**What the task asks**
Look through the data below, and copy each line that carries the word "says".
►
-- ==== Sys2Proof/Laws/Control.lean ====
section
/-! SUPPORT. What the operations of the control surface can do: the lifecycle operations as one list of hook calls, and every
operation's next state said once (44_control_surface.md, R210, R252). -/

namespace Sys2Proof.Machine

/-- Hook calls made one after the other, each with its event and its caller. -/
def makeCalls : List (Event × Writer) → State → Result
  | [], s => .next s
  | (e, who) :: more, s => andThen (callOut who e s) (makeCalls more)

/-- Calls in two runs. -/
theorem makeCalls_append (cs cs' : List (Event × Writer)) (s : State) :
    makeCalls (cs ++ cs') s = andThen (makeCalls cs s) (makeCalls cs') := by
  induction cs generalizing s with
  | nil => rfl
  | cons c cs ih =>
    simp only [List.cons_append, makeCalls, andThen_assoc]
    exact congrArg _ (funext ih)

/-- A component's `init` hook as a list of calls. -/
theorem callInit_eq (e : Event) (c : Component) (s : State) :
    callInit e c s = makeCalls (if c.hasInit then [(e, .componentInit c)] else []) s := by
  unfold callInit
  split
  · exact (by simp only [makeCalls]; cases callOut (.componentInit c) e s <;> rfl)
  · rfl

/-- A component's `deinit` hook as a list of calls. -/
theorem callDeinit_eq (e : Event) (c : Component) (s : State) :
    callDeinit e c s = makeCalls (if c.hasDeinit then [(e, .componentDeinit c)] else []) s := by
  unfold callDeinit
  split
  · exact (by simp only [makeCalls]; cases callOut (.componentDeinit c) e s <;> rfl)
  · rfl

/-- The slots' `init` hooks as a list of calls (R182). -/
theorem initSlots_eq (i : Nat) (l : List (Option Component)) (s : State) :
    initSlots i l s = makeCalls (initCalls i l) s := by
  induction l generalizing i s with
  | nil => rfl
  | cons c l ih =>
    cases c with
    | none => exact ih _ _
    | some c =>
      simp only [initSlots, initCalls, makeCalls_append, callInit_eq]
      exact congrArg _ (funext (ih _))

/-- The slots' `deinit` hooks as a list of calls (R183). -/
theorem deinitSlots_eq (i : Nat) (l : List (Option Component)) (s : State) :
    deinitSlots i l s = makeCalls (deinitCalls i l) s := by
  induction l generalizing i s with
  | nil => rfl
  | cons c l ih =>
    cases c with
    | none => exact ih _ _
    | some c =>
      simp only [deinitSlots, deinitCalls, makeCalls_append, callDeinit_eq]
      exact congrArg _ (funext (ih _))

/-- Component hooks call RaiseIRQ or nothing (R187). -/
def ComponentCalls (cs : List (Event × Writer)) : Prop := ∀ c ∈ cs, admits c.2 = BlockWrite.isRaise

/-- What calls of component hooks that go on can have done: only the latch (R187), and the calls are recorded. -/
theorem makeCalls_cases {cs : List (Event × Writer)} (hc : ComponentCalls cs) {s t : State}
    (h : makeCalls cs s = .next t) :
    LatchOnly s.block t.block ∧ t.mem = s.mem ∧ SameSession s t ∧ t.trace = s.trace ++ cs.map (·.1) := by
  induction cs generalizing s with
  | nil => cases h; exact ⟨LatchOnly.refl _, rfl, SameSession.refl _, (List.append_nil _).symm⟩
  | cons c cs ih =>
    obtain ⟨e, who⟩ := c
    obtain ⟨m, h1, h2⟩ := andThen_eq_next h
    obtain ⟨rfl, hw⟩ := callOut_cases h1
    obtain ⟨b1, b2, b3, b4⟩ := ih (fun c hm => hc c (List.mem_cons_of_mem _ hm)) h2
    rw [hc (e, who) List.mem_cons_self] at hw
    exact ⟨(applyWrites_raise hw s.block).trans b1, b2, (afterCall_sameSession who e s).trans b3,
      by rw [b4, afterCall_trace]; simp⟩

/-- Calls answered within the contract go on, and each takes one answer (R40, R41). -/
theorem makeCalls_ok {cs : List (Event × Writer)} {s : State} (ha : answersOk (cs.map (·.2)) s.answers = true) :
    ∃ t, makeCalls cs s = .next t ∧ t.answers = s.answers.drop cs.length ∧ t.trace = s.trace ++ cs.map (·.1) := by
  induction cs generalizing s with
  | nil => exact ⟨s, rfl, rfl, (List.append_nil _).symm⟩
  | cons c cs ih =>
    obtain ⟨e, who⟩ := c
    obtain ⟨h1, h2⟩ := answersOk_cons.1 ha
    obtain ⟨-, h3⟩ := callOut_ok e h1
    obtain ⟨t, h4, h5, h6⟩ := ih (s := afterCall who e s) h2
    exact ⟨t, by simp only [makeCalls, h3, andThen_next, h4], by rw [h5]; simp,
      by rw [h6, afterCall_trace]; simp⟩

/-- Calls whose answers are all scripted make the answers' writes in order (R10). -/
theorem makeCalls_scripted {cs : List (Event × Writer)} {s t : State} {as rest : List CallAnswer}
    (h : makeCalls cs s = .next t) (ha : s.answers = as ++ rest) (hl : as.length = cs.length) :
    t.block = applyWrites (as.flatMap CallAnswer.writes) s.block ∧ t.answers = rest := by
  induction cs generalizing s as with
  | nil => cases h; cases as with
    | nil => exact ⟨rfl, ha⟩
    | cons a as => cases hl
  | cons c cs ih =>
    obtain ⟨e, who⟩ := c
    cases as with
    | nil => cases hl
    | cons a as =>
      obtain ⟨m, h1, h2⟩ := andThen_eq_next h
      obtain ⟨rfl, -⟩ := callOut_cases h1
      obtain ⟨h3, h4⟩ := ih (as := as) h2 (by rw [afterCall_answers, ha]; rfl) (by simpa using hl)
      refine ⟨?_, h4⟩
      have hn : nextWrites who s = a.writes := by
        rw [nextWrites, ha]
        cases a <;> rfl
      rw [h3, afterCall_block, hn]
      simp [applyWrites]

/-- All the calls of Initialize and Shutdown are component hooks' (R182, R183). -/
theorem initCalls_component (i : Nat) (l : List (Option Component)) : ComponentCalls (initCalls i l) := by
  induction l generalizing i with
  | nil => exact fun c h => by cases h
  | cons c l ih =>
    cases c with
    | none => exact ih _
    | some c =>
      intro x hx
      rcases List.mem_append.1 hx with hx | hx
      · split at hx
        · rw [List.mem_singleton.1 hx]; rfl
        · cases hx
      · exact ih _ x hx

theorem deinitCalls_component (i : Nat) (l : List (Option Component)) : ComponentCalls (deinitCalls i l) := by
  induction l generalizing i with
  | nil => exact fun c h => by cases h
  | cons c l ih =>
    cases c with
    | none => exact ih _
    | some c =>
      intro x hx
      rcases List.mem_append.1 hx with hx | hx
      · split at hx
        · rw [List.mem_singleton.1 hx]; rfl
        · cases hx
      · exact ih _ x hx

theorem initializeCalls_component (s : State) : ComponentCalls (initializeCalls s) := by
  intro x hx
  rcases List.mem_append.1 hx with hx | hx
  · split at hx
    · rw [List.mem_singleton.1 hx]; rfl
    · cases hx
  · exact initCalls_component _ _ x hx

theorem shutdownCalls_component (s : State) : ComponentCalls (shutdownCalls s) := by
  intro x hx
  rcases List.mem_append.1 hx with hx | hx
  · split at hx
    · rw [List.mem_singleton.1 hx]; rfl
    · cases hx
  · exact deinitCalls_component _ _ x hx

/-- A chain whose second part depends on the state only through what the first part keeps. -/
theorem andThen_congr {r : Result} {f g : State → Result} (h : ∀ m, r = .next m → f m = g m) :
    andThen r f = andThen r g := by
  cases r with
  | next m => exact h m rfl
  | fault _ => rfl
  | refused _ => rfl

/-- Initialize, where it is not refused, is its list of calls and the mark (R182). -/
theorem runInitialize_eq {s : State} (hi : s.initDone = false) (hs : s.shutDown = false) :
    runInitialize s = andThen (makeCalls (initializeCalls s) s) fun s => .next { s with initDone := true } := by
  have hm : ComponentCalls (if s.master.hasInit then [(Event.initMaster, Writer.componentInit s.master)] else []) := by
    intro x hx
    exact initializeCalls_component s x (List.mem_append_left _ hx)
  rw [runInitialize, if_neg (by simp [hi, hs]), initializeCalls, makeCalls_append, andThen_assoc, callInit_eq]
  refine andThen_congr fun m h => ?_
  rw [initSlots_eq, (makeCalls_cases hm h).2.2.1.2.2.2.2.2.1]

/-- Shutdown, where it is not refused, is its list of calls and the mark (R183). -/
theorem runShutdown_eq {s : State} (hi : s.initDone = true) (hs : s.shutDown = false) :
    runShutdown s = andThen (makeCalls (shutdownCalls s) s) fun s => .next { s with shutDown := true } := by
  have hm : ComponentCalls (if s.master.hasDeinit then [(Event.deinitMaster, Writer.componentDeinit s.master)] else []) := by
    intro x hx
    exact shutdownCalls_component s x (List.mem_append_left _ hx)
  rw [runShutdown, if_neg (by simp [hi, hs]), shutdownCalls, makeCalls_append, andThen_assoc, callDeinit_eq]
  refine andThen_congr fun m h => ?_
  rw [deinitSlots_eq, (makeCalls_cases hm h).2.2.1.2.2.2.2.2.1]

/-- The call that stops a list of calls stops it with its own fault: those before it are answered, it is not. -/
theorem makeCalls_stops {done more : List (Event × Writer)} {e : Event} {who : Writer} {s : State} {x : Fault}
    {as rest : List CallAnswer} (ha : s.answers = as ++ rest) (hl : as.length = done.length)
    (hok : answersOk (done.map (·.2)) as = true)
    (hx : ∀ m : State, m.answers = rest → m.trace = s.trace ++ done.map (·.1) → callOut who e m = .fault x) :
    makeCalls (done ++ (e, who) :: more) s = .fault x := by
  have hok' : answersOk (done.map (·.2)) s.answers = true := by
    rw [ha]
    clear hx ha
    induction done generalizing as with
    | nil => rfl
    | cons c done ih =>
      cases as with
      | nil => cases hl
      | cons a as =>
        simp only [List.map_cons, List.cons_append, answersOk, Bool.and_eq_true] at hok ⊢
        exact ⟨hok.1, ih (by simpa using hl) hok.2⟩
  obtain ⟨m, h1, h2, h3⟩ := makeCalls_ok hok'
  rw [makeCalls_append, h1, andThen_next]
  simp only [makeCalls]
  rw [hx m (by rw [h2, ha, ← hl, List.drop_left]) h3]
  rfl

/-- An operation that goes on was not refused after Shutdown (R189). -/
theorem unlessShutDown_eq_next {s t : State} {r : Result} (h : unlessShutDown s r = .next t) :
    s.shutDown = false ∧ r = .next t := by
  unfold unlessShutDown at h
  split at h
  · cases h
  · next hs => exact ⟨by simpa using hs, h⟩

/-- Before Shutdown the refusal of R189 does not arise. -/
theorem unlessShutDown_ok {s : State} (hs : s.shutDown = false) (r : Result) : unlessShutDown s r = r := by
  simp [unlessShutDown, hs]

/-- Reset, where its hook is answered within the contract (R252). -/
theorem runReset_ok {s : State} (hs : s.shutDown = false) (ha : answersOk [.resetHook] s.answers = true) :
    runReset s = .next { afterCall .resetHook .resetHook (s.onBlock resetBlock) with resetDone := true } ∧
    HookLeaves (resetBlock s.block) (afterCall .resetHook .resetHook (s.onBlock resetBlock)).block := by
  obtain ⟨hw, hc⟩ := callOut_ok (s := s.onBlock resetBlock) .resetHook ha
  refine ⟨?_, applyWrites_eventHook hw _⟩
  rw [runReset, unlessShutDown_ok hs, hc, andThen_next]

/-- A hotplug hook's calls are a component's. -/
theorem initOne_component (e : Event) (c : Component) :
    ComponentCalls (if c.hasInit then [(e, .componentInit c)] else []) := by
  intro x hx
  split at hx
  · rw [List.mem_singleton.1 hx]; rfl
  · cases hx

theorem deinitOne_component (e : Event) (c : Component) :
    ComponentCalls (if c.hasDeinit then [(e, .componentDeinit c)] else []) := by
  intro x hx
  split at hx
  · rw [List.mem_singleton.1 hx]; rfl
  · cases hx

/-- What an operation of the host leaves of the block, where it goes on (R188, R210, R252). -/
def OpLeaves (op : HostOp) (b c : Block) : Prop :=
  match op with
  | .attachComponents _ _ => c = b
  | .callInitialize => LatchOnly b c
  | .callShutdown => LatchOnly b c
  | .hotplugAttach _ => LatchOnly b c
  | .hotplugDetach _ => LatchOnly b c
  | .callReset => HookLeaves (resetBlock b) c
  | .raiseIRQ v => c = raiseIRQ v b

/-- Everything an operation of the host that goes on can have done: it was before Shutdown, memory and configuration are kept
but for AttachComponents, events are only added to the trace, and the block is left as `OpLeaves` says. -/
theorem perform_cases {op : HostOp} {s t : State} (h : perform op s = .next t) :
    s.shutDown = false ∧ t.mem = s.mem ∧ t.dispatch = s.dispatch ∧ t.ram = s.ram ∧ t.hostCalls = s.hostCalls ∧
    (t.shutDown = true → t.initDone = true) ∧
    ((∀ m l, op ≠ .attachComponents m l) → t.master = s.master ∧ t.slots = s.slots) ∧
    (∃ evs, t.trace = s.trace ++ evs) ∧ OpLeaves op s.block t.block := by
  cases op with
  | attachComponents m l =>
    obtain ⟨h1, h2⟩ := unlessShutDown_eq_next h
    cases m with
    | none => cases h2
    | some m => cases h2; exact ⟨h1, rfl, rfl, rfl, rfl, by simp [h1], by simp, ⟨[], by simp⟩, rfl⟩
  | callInitialize =>
    by_cases hh : s.initDone = true ∨ s.shutDown = true
    · rw [perform, runInitialize, if_pos (by simpa using hh)] at h
      cases h
    · obtain ⟨hi, hs⟩ := not_or.1 hh
      simp only [Bool.not_eq_true] at hi hs
      rw [perform, runInitialize_eq hi hs] at h
      obtain ⟨m, h1, h2⟩ := andThen_eq_next h
      cases h2
      obtain ⟨b, hm, c, htr⟩ := makeCalls_cases (initializeCalls_component s) h1
      exact ⟨hs, hm, c.2.2.2.1, c.2.2.2.2.2.2.1, c.2.2.2.2.2.2.2, fun _ => rfl,
        fun _ => ⟨c.2.2.2.2.1, c.2.2.2.2.2.1⟩, ⟨_, htr⟩, b⟩
  | callShutdown =>
    by_cases hh : s.initDone = false ∨ s.shutDown = true
    · rw [perform, runShutdown, if_pos (by simpa using hh)] at h
      cases h
    · obtain ⟨hi, hs⟩ := not_or.1 hh
      simp only [Bool.not_eq_false, Bool.not_eq_true] at hi hs
      rw [perform, runShutdown_eq hi hs] at h
      obtain ⟨m, h1, h2⟩ := andThen_eq_next h
      cases h2
      obtain ⟨b, hm, c, htr⟩ := makeCalls_cases (shutdownCalls_component s) h1
      exact ⟨hs, hm, c.2.2.2.1, c.2.2.2.2.2.2.1, c.2.2.2.2.2.2.2, fun _ => c.1.trans hi,
        fun _ => ⟨c.2.2.2.2.1, c.2.2.2.2.2.1⟩, ⟨_, htr⟩, b⟩
  | hotplugAttach i =>
    obtain ⟨hs, h⟩ := unlessShutDown_eq_next h
    split at h
    · rw [callInit_eq] at h
      obtain ⟨b, hm, c, htr⟩ := makeCalls_cases (initOne_component _ _) h
      exact ⟨hs, hm, c.2.2.2.1, c.2.2.2.2.2.2.1, c.2.2.2.2.2.2.2, by simp [c.2.2.1, hs],
        fun _ => ⟨c.2.2.2.2.1, c.2.2.2.2.2.1⟩, ⟨_, htr⟩, b⟩
    all_goals cases h; exact ⟨hs, rfl, rfl, rfl, rfl, by simp [hs], by simp, ⟨[], by simp⟩, LatchOnly.refl _⟩
  | hotplugDetach i =>
    obtain ⟨hs, h⟩ := unlessShutDown_eq_next h
    split at h
    · rw [callDeinit_eq] at h
      obtain ⟨b, hm, c, htr⟩ := makeCalls_cases (deinitOne_component _ _) h
      exact ⟨hs, hm, c.2.2.2.1, c.2.2.2.2.2.2.1, c.2.2.2.2.2.2.2, by simp [c.2.2.1, hs],
        fun _ => ⟨c.2.2.2.2.1, c.2.2.2.2.2.1⟩, ⟨_, htr⟩, b⟩
    all_goals cases h; exact ⟨hs, rfl, rfl, rfl, rfl, by simp [hs], by simp, ⟨[], by simp⟩, LatchOnly.refl _⟩
  | callReset =>
    obtain ⟨hs, h⟩ := unlessShutDown_eq_next h
    obtain ⟨m, h1, h2⟩ := andThen_eq_next h
    cases h2
    obtain ⟨rfl, hw⟩ := callOut_cases h1
    exact ⟨hs, rfl, rfl, rfl, rfl, by simp [hs], by simp, ⟨_, rfl⟩, applyWrites_eventHook hw (resetBlock s.block)⟩
  | raiseIRQ v =>
    obtain ⟨hs, h⟩ := unlessShutDown_eq_next h
    cases h
    exact ⟨hs, rfl, rfl, rfl, rfl, by simp [hs], by simp, ⟨[], by simp⟩, rfl⟩

end Sys2Proof.Machine
end

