-- ==== Sys2Proof/Tests/Slice0.lean ====
section
/-! SUPPORT. The model's own tests: ill-formed instructions refused, words decoded, the spec's vectors (95_test_vectors.md, cited
by id) on single steps, and for every obligation with hypotheses a state that meets them together. -/

namespace Sys2Proof.Tests

open Sys2Proof.Machine

/-! ### Helpers -/

/-- The handler of opcode `n`. -/
def handler (n : Nat) : HandlerRef := ⟨n⟩

/-- A component with both hooks. -/
def both (n : Nat) : Component := ⟨n, true, true⟩

/-- A running machine whose platform is plain RAM everywhere, its table the handlers 0 to 255 in order, with slots
`[P0, none, P2]` (the common assumptions of 95_test_vectors.md); `P2` has no hook at all. -/
def machine (b : Block) (answers : List CallAnswer) : State :=
  { block := b, initDone := true, resetDone := true, shutDown := false,
    dispatch := ⟨((List.range 256).map handler).toArray, by simp⟩,
    master := both 0, slots := [some (both 1), none, some ⟨2, false, false⟩], mem := [(0x1234, 0xAB), (0xFFFF, 0x77)],
    ram := [⟨0x0000, 0xFFFF⟩], trace := [], hostCalls := [], answers := answers, loads := [], stores := [], draws := 0 }

/-- The same machine with no plain RAM. -/
def device (b : Block) (loads : List LoadAnswer) (stores : List StoreAnswer) : State :=
  { machine b [] with ram := [], loads := loads, stores := stores }

/-- A block at a state code, its event deadline far off. -/
def blk (code : StateCode) : Block := { Block.creation with state := code, nextEvent := 100 }

/-- A machine at its event deadline, whatever its next tick. -/
def atDeadline (answers : List CallAnswer) : State := machine { blk 3 with cycles := 99 } answers

/-- The ticks that come to the event hook at the deadline with no handler or other hook before it. -/
def quietTicks : List Instr :=
  [.fetch, .decode, .slot3, .memoryLoad, .memoryStore, .readPc, .memoryMoveIndexLoad, .memoryMoveIndexStore, .readPcStall,
    .stall, .dispatch 0xFF]

/-- The block a result goes on with. -/
def blockOf (r : Result) : Option Block := (nextOf r).map fun s => s.block

/-- The port trace a result goes on with. -/
def traceOf (r : Result) : Option (List Event) := (nextOf r).map fun s => s.trace

/-- A result that goes on has a next state. -/
theorem next_of_completes {r : Result} (h : completes r = true) : ∃ t, r = .next t := by
  cases r with
  | next t => exact ⟨t, rfl⟩
  | fault _ => cases h
  | refused _ => cases h

/-! ### Well-formedness: each check refuses an ill-formed term (R94) -/

theorem test_wf_illegal11 : Instr.wellFormed .illegalState11 = false := by decide
theorem test_wf_illegal12 : Instr.wellFormed .illegalState12 = false := by decide
theorem test_wf_illegal13 : Instr.wellFormed .illegalState13 = false := by decide
theorem test_wf_illegal14 : Instr.wellFormed .illegalState14 = false := by decide
theorem test_wf_illegal15 : Instr.wellFormed .illegalState15 = false := by decide
theorem test_wf_dispatch : Instr.wellFormed (.dispatch 0xFF) = true := by decide
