-- ==== Sys2Proof/Machine/State.lean ====
section
/-! DEFINITION. The machine's state (10_state.md), the reasons a step can stop (60_exceptions.md R171), and
the state right after reset (10_state.md R25, 70_reset_and_hazards.md R202). -/

namespace Sys2Proof.Machine

/-- Memory `M` (R23): (address, byte) pairs with rising addresses, none equal to what an unlisted address
reads as. `Memory.wf` says so. -/
abbrev Memory := List Host.Cell

/-- Addresses rise strictly from `lo`, lie inside the address space, and no listed byte is the one an
unlisted address reads as. -/
def Memory.risesFrom : Nat → Memory → Bool
  | _, [] => true
  | lo, (a, b) :: rest =>
    decide (lo ≤ a) && decide (a < Config.memoryBytes) && (b != Config.unlistedByte) &&
      Memory.risesFrom (a + 1) rest

/-- The canonical form: equal memories are equal lists. -/
def Memory.wf (m : Memory) : Bool := Memory.risesFrom 0 m

/-- What the manager does between two steps of the core (R183, D19, D20): it enqueues words on mngr2proc,
dequeues words from proc2mngr, and leaves proc2mngr ready or not. -/
structure ManagerTurn where
  enqueue : List Word
  dequeue : Nat
  ready   : Bool
deriving DecidableEq, Repr

/-- Which way a CSR is accessed (R171). -/
inductive CsrDir where
  | read
  | write
deriving DecidableEq, Repr

/-- The model faults of R171. Each ends the run and changes no state (R172, D9). -/
inductive Fault where
  /-- The fetch, when pc is not a multiple of four (R35, D8). Safe: the spec gives no effect. -/
  | misalignedFetch (pc : Word)
  /-- The fetch, LW or SW, for an address above 0x000fffff (R36, D7). Safe: the address does not exist. -/
  | addressOutOfRange (address : Word)
  /-- The fetch of a word that matches no row of the version's table (R70, D2, D3). Safe: the spec gives no
  effect. -/
  | illegalInstruction (word : Word) (pc : Word)
  /-- CSRR or CSRW with a number that names no CSR (R17, D4). Safe: there is no such register. -/
  | illegalCsr (number : CsrNum)
  /-- CSRR of proc2mngr, CSRW of mngr2proc, numcores or coreid (R18, R19, R21, R22, D5). Safe: the source
  calls the access undefined. -/
  | undefinedCsrAccess (number : CsrNum) (dir : CsrDir)
  /-- LW or SW with an effective address that is not a multiple of four (R34, D6). Safe: the spec gives no
  effect. -/
  | misalignedData (address : Word)
deriving DecidableEq, Repr

/-- Refusals of the model, which are no claim about the hardware. -/
inductive Refusal where
  /-- An instruction that has no meaning yet; raised by `exec`'s arm alone. Safe. -/
  | notModelled (mnemonic : String)
  /-- SW into the program text, only while SMC_POLICY is `refuse` (R47, R171, D23). Safe. -/
  | storeToText (address : Word)
deriving DecidableEq, Repr

/-- All the state of one core, its two FIFOs, the machine's parameters and the manager's future turns. -/
structure State where
  /-- ISA_VERSION (R2); no step changes it. -/
  version  : IsaVersion
  /-- SMC_POLICY (R47); no step changes it. -/
  smc      : SmcPolicy
  /-- CSR coreid (R22), constant. -/
  coreId   : Word
  /-- CSR numcores (R21), constant. -/
  numCores : Word
  /-- x1 to x31 (R10); x0 is no storage (R11). -/
  regs     : Vector Word 31
  /-- The address of the instruction being executed (R13). -/
  pc       : Word
  /-- CSR stats_en (R20): 32 bits of plain storage. -/
  statsEn  : Word
  /-- The FIFO behind CSR mngr2proc, head first (R18). -/
  m2p      : List Word
  /-- The FIFO behind CSR proc2mngr, head first: enqueued and not yet taken (R19). -/
  p2m      : List Word
  /-- Whether proc2mngr accepts a word (R19, D20). -/
  p2mReady : Bool
  /-- Every word ever enqueued on proc2mngr, oldest first: the core's output (R19). -/
  sent     : List Word
  /-- The 1 MB of memory (R23). -/
  mem      : Memory
  /-- The model's own field (log 9): the manager's turns still to come, one after each step. -/
  manager  : List ManagerTurn
deriving DecidableEq, Repr

/-- R25, R202. The values the spec leaves open are Config's, each with its log entry. -/
def State.reset : State where
  version  := Config.resetVersion
  smc      := Config.resetSmc
  coreId   := Config.resetCoreId
  numCores := Config.resetNumCores
  regs     := Vector.replicate 31 Config.resetRegister
  pc       := Config.resetVector
  statsEn  := Config.resetStatsEn
  m2p      := []
  p2m      := []
  p2mReady := Config.resetProc2mngrReady
  sent     := []
  mem      := []
  manager  := []

/-- What reading a CSR comes to (10_state.md §5). -/
inductive CsrReadResult where
  | value (v : Word) (s : State)
  | hold
  | fault (f : Fault)

/-- What writing a CSR comes to (10_state.md §5). -/
inductive CsrWriteResult where
  | done (s : State)
  | hold
  | fault (f : Fault)

end Sys2Proof.Machine
end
◄
**The answer**
but for AttachComponents, events are only added to the trace, and the block is left as `OpLeaves` says. -/
reads as. `Memory.wf` says so. -/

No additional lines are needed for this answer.